Work to be completed:
Find how many lines of the following entries contain "being". Reply with the number alone.

Input data:
/-- Decode every column of a capture: those that decoded, by 896·s + v. -/
def capColumns (cap : NMap Row) (id : Nat × Nat) (emax : Nat) : NMap Column :=
  (List.range dsColumns).filterMap (fun k => (capColumn cap id emax (k / 896) (k % 896)).map (fun c => (k, c)))

/-- Merge a capture's columns: the first value stands; a differing later one fails the column (R157). -/
def mergeCols (old new : NMap Column) : NMap Column :=
  new.foldl (fun (m : NMap Column) (e : Nat × Column) =>
    match NMap.find? m e.1 with
    | some c => if c.syms = e.2.syms then m else NMap.put m e.1 { c with clash := true }
    | none => NMap.put m e.1 e.2) old

/-- Every column is there and none has failed (R156). -/
def Decode.complete (d : Decode) : Bool := (List.range dsColumns).all (fun k => (NMap.find? d.cols k).elim false (fun c => !c.clash))

/-- The information bytes of a complete DS (R43). -/
def Decode.info (d : Decode) : Bytes :=
  (List.range 32).flatMap (fun s => (List.range 112).flatMap (fun r => (List.range 896).map (fun v =>
    ((NMap.find? d.cols (896 * s + v)).elim [] (fun c => c.syms)).getD r 0)))

/-- A DS of which nothing is known. -/
def Decode.zero : Decode :=
  { cols := [], seen := false, captures := 0, tagFail := false, usedC3 := false, alone := false, wrap := 0, pos := 0, m := 0, gone := false }

/-- Key of a DS being decoded. -/
def decKey (k : DsKind) (q : Nat) : Nat := 4 * q + (match k with | .data => 0 | .index => 1 | .parity0 => 2 | .parity1 => 3)

/-- The number congruent to `f` modulo 2^24 that lies nearest to `ref` (R38, R47, R152). -/
def fullSeq (ref f : Nat) : Nat :=
  let base := ref / 2 ^ 24 * 2 ^ 24 + f % 2 ^ 24
  if base + 2 ^ 23 < ref then base + 2 ^ 24 else if ref + 2 ^ 23 < base && 2 ^ 24 ≤ base then base - 2 ^ 24 else base

/-! ### C3 (R158) -/

/-- Keys of the m + 2 DS of a group, in the order of their C3 codewords. -/
def groupKeys (f m : Nat) : List Nat := (List.range m).map (fun i => decKey .data (f + i)) ++ [decKey .parity0 f, decKey .parity1 f]

/-- Column `k` of a DS, none when it failed or the DS has no capture. -/
def State.colOf (s : State) (key k : Nat) : Option Bytes :=
  ((NMap.find? s.rc.dec key).bind (fun d => NMap.find? d.cols k)).bind (fun c => if c.clash then none else some c.syms)

/-- The symbols of column `k` of the group's DS number `i`, restored from the others; none with more than 2 erasures. -/
def State.c3Column (s : State) (keys : List Nat) (i k : Nat) : Option Bytes :=
  let cols := keys.map (fun key => s.colOf key k)
  let er := (List.range keys.length).filter (fun j => (cols.getD j none).isNone)
  if 2 < er.length then none
  else
    (List.range 112).mapM (fun r =>
      (rsDecode 2 (cols.map (fun c => ((c.getD []).getD r 0).toNat)) er).map (fun x => BitVec.ofNat 8 (x.symbols.getD i 0)))

/-- First sequence number of the C3 group of data DS `q`: the one its location names, else that of a captured parity DS whose group holds it. -/
def State.c3Group (s : State) (q : Nat) : Nat :=
  match s.locOf q with
  | some l => l.2.2
  | none => ((List.find? (fun (e : Nat × Nat) => decide (e.1 ≤ q) && decide (q < e.1 + e.2)) s.rc.decM).map Prod.fst).getD q

/-- Apply C3 to data DS `q` of its group: the failed columns that can be restored, with the counter of restored bytes (R158, R171). -/
def State.restoreC3 (s : State) (q : Nat) : State :=
  let f := s.c3Group q
  match NMap.find? s.rc.decM f with
  | none => s
  | some m =>
    let keys := groupKeys f m
    let key := decKey .data q
    let d := NMap.get Decode.zero s.rc.dec key
    let failed := (List.range dsColumns).filter (fun k => (s.colOf key k).isNone)
    let got := failed.filterMap (fun k => (s.c3Column keys (q - f) k).map (fun b => (k, b)))
    if got.isEmpty then s
    else
      let cols := got.foldl (fun (m : NMap Column) (e : Nat × Bytes) =>
        NMap.put m e.1 { syms := e.2, errs := 0, byC3 := true, clash := false }) d.cols
      (s.modRc (fun r => { r with dec := NMap.put r.dec key { d with cols, usedC3 := true } })).bumpPv pTRC_C3_RESTORED 0 (112 * got.length)

/-! ### Authentication (R160) -/

/-- A ladder nothing of which has happened; TRC_RETRY_MAX is latched (R165, R171). -/
def Ladder.start (max : Nat) : Ladder := { passes := 0, max, first := false, expired := false, inPass := false, limited := false }

/-- Result of the checks of a complete DS. -/
inductive AuthRes where
  | ok
  | inconsistent
  | noKey
  | bad
  deriving DecidableEq, Repr

/-- The tag of a DS verifies under this key (R41, R253). -/
def tagOk (key info : Bytes) : Bool :=
  gmac key (slice info (dsPayload + 0x28) 12) (gmacMessage info) = slice info (dsPayload + 0x38) 16

/-- The checks in their order; the MAC key is the one the table names, in its slot. A wrong identifier or format code counts as a bad tag. -/
def State.authCheck (s : State) (fmt q : Nat) (info : Bytes) : AuthRes :=
  let t := info.drop dsPayload
  if beAt t 0 4 != 0x53524631 || beAt t 4 1 != fmt then .bad
  else if beAt t 8 4 != q then .inconsistent
  else if beAt t 0x10 8 != s.sp.cartridge || beAt t 0x50 2 != s.sp.initCount then .inconsistent
  else
    match s.slotKey (259 + beAt t 0x34 2) with
    | some key => if tagOk key info then .ok else .bad
    | none => .noKey

/-- A directory entry of a table. -/
def DirEntry.read (b : Bytes) : DirEntry :=
  { off := beAt b 0 4, len := beAt b 4 4, zone := beAt b 8 4, count := beAt b 12 4, start := beAt b 16 8, ctx := beAt b 24 2, flags := beAt b 26 2,
    take := beAt b 28 4 }

/-- The directory of an authenticated data DS. -/
def dirOf (info : Bytes) : List DirEntry :=
  let t := info.drop dsPayload
  (List.range (min 2040 (beAt t 6 2))).map (fun i => DirEntry.read (slice t (0x100 + 32 * i) 32))

/-- A DS ends in a class: it is counted, and a failure is journalled (R167); class 0xBB is no class of the manual and is not counted. -/
def State.dsClass (s : State) (cls q passes : Nat) : State :=
  let t := if cls = 0xBB then s else s.bumpPv pTRC_DS_CLASS cls 1
  if cls < 0x10 then t
  else
    let u := t.modRc (fun r =>
      { r with classes := NMap.put r.classes q (cls + 256 * passes), origin := NMap.put r.origin q (s.sourceWrap q, passes), ladders := NMap.del r.ladders q })
    if cls = 0xBB then u else (u.noteFault 0x11).journalOpen (leBytes 1 cls ++ leBytes 4 q)

/-- A data DS has authenticated: it is held, its directory is known (R159, R161). -/
def State.dsAuth (s : State) (cls q : Nat) (info : Bytes) : State :=
  (s.dsClass cls q 0).modRc (fun r =>
    { r with origin := NMap.put r.origin q (s.sourceWrap q, s.dsPasses q)
             auth := NMap.put r.auth q info, dirs := NMap.put r.dirs q (dirOf info), ladders := NMap.del r.ladders q, classes := NMap.del r.classes q })

/-- What is kept of a DS whose tag failed: the columns that C2 corrected with e = 0 and that C3 did not restore (R160). -/
def Decode.cut (d : Decode) : Decode :=
  { d with cols := d.cols.filter (fun c => c.2.errs = 0 && !c.2.byC3), tagFail := true, usedC3 := false, alone := false }

/-- Class of a DS that has authenticated (R167). -/
def Decode.okClass (d : Decode) (reread : Bool) : Nat := if reread then 4 else if d.usedC3 then 3 else if d.alone then 1 else 2

/-- The device holds this DS as decoded columns and the DS is complete: it passes FIFO 52 to the checks of R160, with what follows (R101, R160, R167). -/
def State.tryAuth (s : State) (q : Nat) : State :=
  let key := decKey .data q
  let d := NMap.get Decode.zero s.rc.dec key
  if !d.complete || (NMap.find? s.rc.auth q).isSome || !s.flows 52 then s
  else
    let passes := ((NMap.find? s.rc.ladders q).map (fun l => l.passes)).getD 0
    let rereading : Bool := (s.rc.pass.map (fun p => decide (p.kind = 1))).getD false
    match s.authCheck 0x11 q d.info with
    | .ok => (s.passBytes 52 dsInfo).dsAuth (d.okClass (passes != 0 || rereading)) q d.info
    | .inconsistent => s.dsClass 0x14 q passes
    | .noKey => s.dsClass 0xBB q passes
    | .bad => s.modRc (fun r => { r with dec := NMap.put r.dec key d.cut })

/-! ### The Carousel (R164) -/

/-- An uncorrectable sector lies in the image of DS `q` (R310). -/
def State.imageBad (s : State) (img : DsImage) : Bool :=
  (imageUnits img.logOff).any (fun (k, _) =>
    match s.logUnit k with
    | some (_, u) => u.bad.any (fun x => decide (img.logOff < 2 ^ 20 * k + 2048 * x + 2048) && decide (2 ^ 20 * k + 2048 * x < img.logOff + dsInfo))
    | none => false)

/-- Serve DS `q` from the Carousel: it authenticates, or tape takes over when a verified copy is located, or it ends failed (R164). -/
def State.carouselAuth (s : State) (q : Nat) : State :=
  match NMap.find? s.sp.images q with
  | none => s
  | some img =>
    let flash := s.imageBad img
    let res := if flash then AuthRes.bad else s.authCheck 0x11 q img.bytes
    match res with
    | .ok => s.dsAuth 1 q img.bytes
    | .inconsistent => s.dsClass 0x14 q 0
    | .noKey => s.dsClass 0xBB q 0
    | .bad =>
      if (s.locOf q).isSome then
        s.modRc (fun r => { r with ladders := NMap.put r.ladders q (Ladder.start (s.pn pTRC_RETRY_MAX)) })
      else s.dsClass (if flash then 0x10 else 0x12) q 0

/-! ### Records to readers (R161, R226) -/

/-- The envelope of a record from the payloads of the first `k` of its DS: the header's DS from its offset, the others their continuation. -/
def State.envelope (s : State) (q : Nat) (e : DirEntry) (k : Nat) : Bytes :=
  (((e.span q).take k).flatMap (fun d => ((NMap.get [] s.rc.auth d).take dsPayload).drop (if d = q then e.off else 0))).take e.len

/-- DS of a record that have authenticated, from its header's on. -/
def State.partsOf (s : State) (q n : Nat) : Nat := (((List.range n).map (· + q)).takeWhile (fun d => (NMap.find? s.rc.auth d).isSome)).length

/-- Decrypt a body sector by sector (R35, R252). -/
def decryptBody (key : Bytes) (ctx sector : Nat) : Nat → Bytes → Bytes
  | 0, _ => []
  | n + 1, b =>
    if b.isEmpty then [] else xtsDecrypt key (ctx * 2 ^ 64 + sector) (b.take 4096) ++ decryptBody key ctx (sector + 1) n (b.drop 4096)

/-- All DS of a record have verified. -/
def ReadRec.whole (r : ReadRec) : Bool := decide (r.span ≤ r.parts)

/-- A record waits for its engine or is in it. -/
def ReadRec.inEngine (r : ReadRec) : Bool := !(r.decoded && r.whole)

/-- The output of a record whose body is whole (R247). -/
def ReadRec.decompress (r : ReadRec) : Option Bytes :=
  Sys2Proof.Machine.decompress (beAt r.header 6 1) (beAt r.header 0x0C 4) (r.body.take (beAt r.header 0x28 4))

/-- The decompression engine with the fewest body bytes queued, the lowest number among equals (R226). -/
def State.pickDecomp (s : State) : Nat :=
  let load (e : Nat) : Nat := s.rc.recs.foldl (fun n r => if r.engine = e && r.inEngine then n + r.body.length else n) 0
  (List.range 8).foldl (fun b e => if load e < load b then e else b) 0

/-- Mark the LBAs of a record as failed. -/
def State.failLbas (s : State) (start count cls passes ds wrap : Nat) : State :=
  s.modRc (fun r => { r with failed := (List.range count).foldl (fun m i => NMap.put m (start + i) (cls, passes, ds, wrap)) r.failed })

/-- A record has failed for itself, its DS being authenticated: class 0x13 or 0x14, counted and journalled, with what its DS was read from (R167,
R168). -/
def State.recFails (s : State) (start count cls q : Nat) : State :=
  (((s.bumpPv pTRC_DS_CLASS cls 1).failLbas start count cls (s.dsPasses q) q (s.wrapFrom q)).noteFault 0x11).journalOpen (leBytes 1 cls ++ leBytes 4 q)

/-- Body bytes of the first `k` DS of a record, decrypted: whole sectors, and the rest of the last one once the record is whole (R161). -/
def State.clearBody (s : State) (key header : Bytes) (q : Nat) (e : DirEntry) (k : Nat) : Bytes :=
  let b := (s.envelope q e k).drop 64
  let n := if (e.span q).length ≤ k then b.length else b.length / 4096 * 4096
  decryptBody key (beAt header 0x1C 2) (beAt header 0x20 8) (n / 4096 + 1) (b.take n)

/-- A record whose header's DS has authenticated is decrypted as far as its DS have, and queued for an engine; a key that is not held gives the
outcome of an erased take, one for which no slot is free waits (R257); a header that does not belong there is an index inconsistency (R161, R167, R226). -/
def State.queueRec (s : State) (q : Nat) (e : DirEntry) : State :=
  let k := s.partsOf q (e.span q).length
  let h := (s.envelope q e k).take 64
  if !headerValid h || beAt h 0x10 8 != e.start || beAt h 0x0C 4 != e.count then s.recFails e.start e.count 0x14 q
  else
    let t := s.keySlotLoad (beAt h 0x1E 2)
    match t.xtsKey (beAt h 0x1E 2) with
    | none => if (t.mediaKey (beAt h 0x1E 2)).isSome then t else t.failLbas e.start e.count 0xBB (t.dsPasses q) q (t.wrapFrom q)
    | some key =>
      t.modRc (fun r => { r with recs := r.recs ++
        [{ header := h, body := t.clearBody key h q e k, ds := q, wrap := t.wrapFrom q, engine := t.pickDecomp, parts := k, span := (e.span q).length,
           out := none, decoded := false }] })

Result for this exercise:
2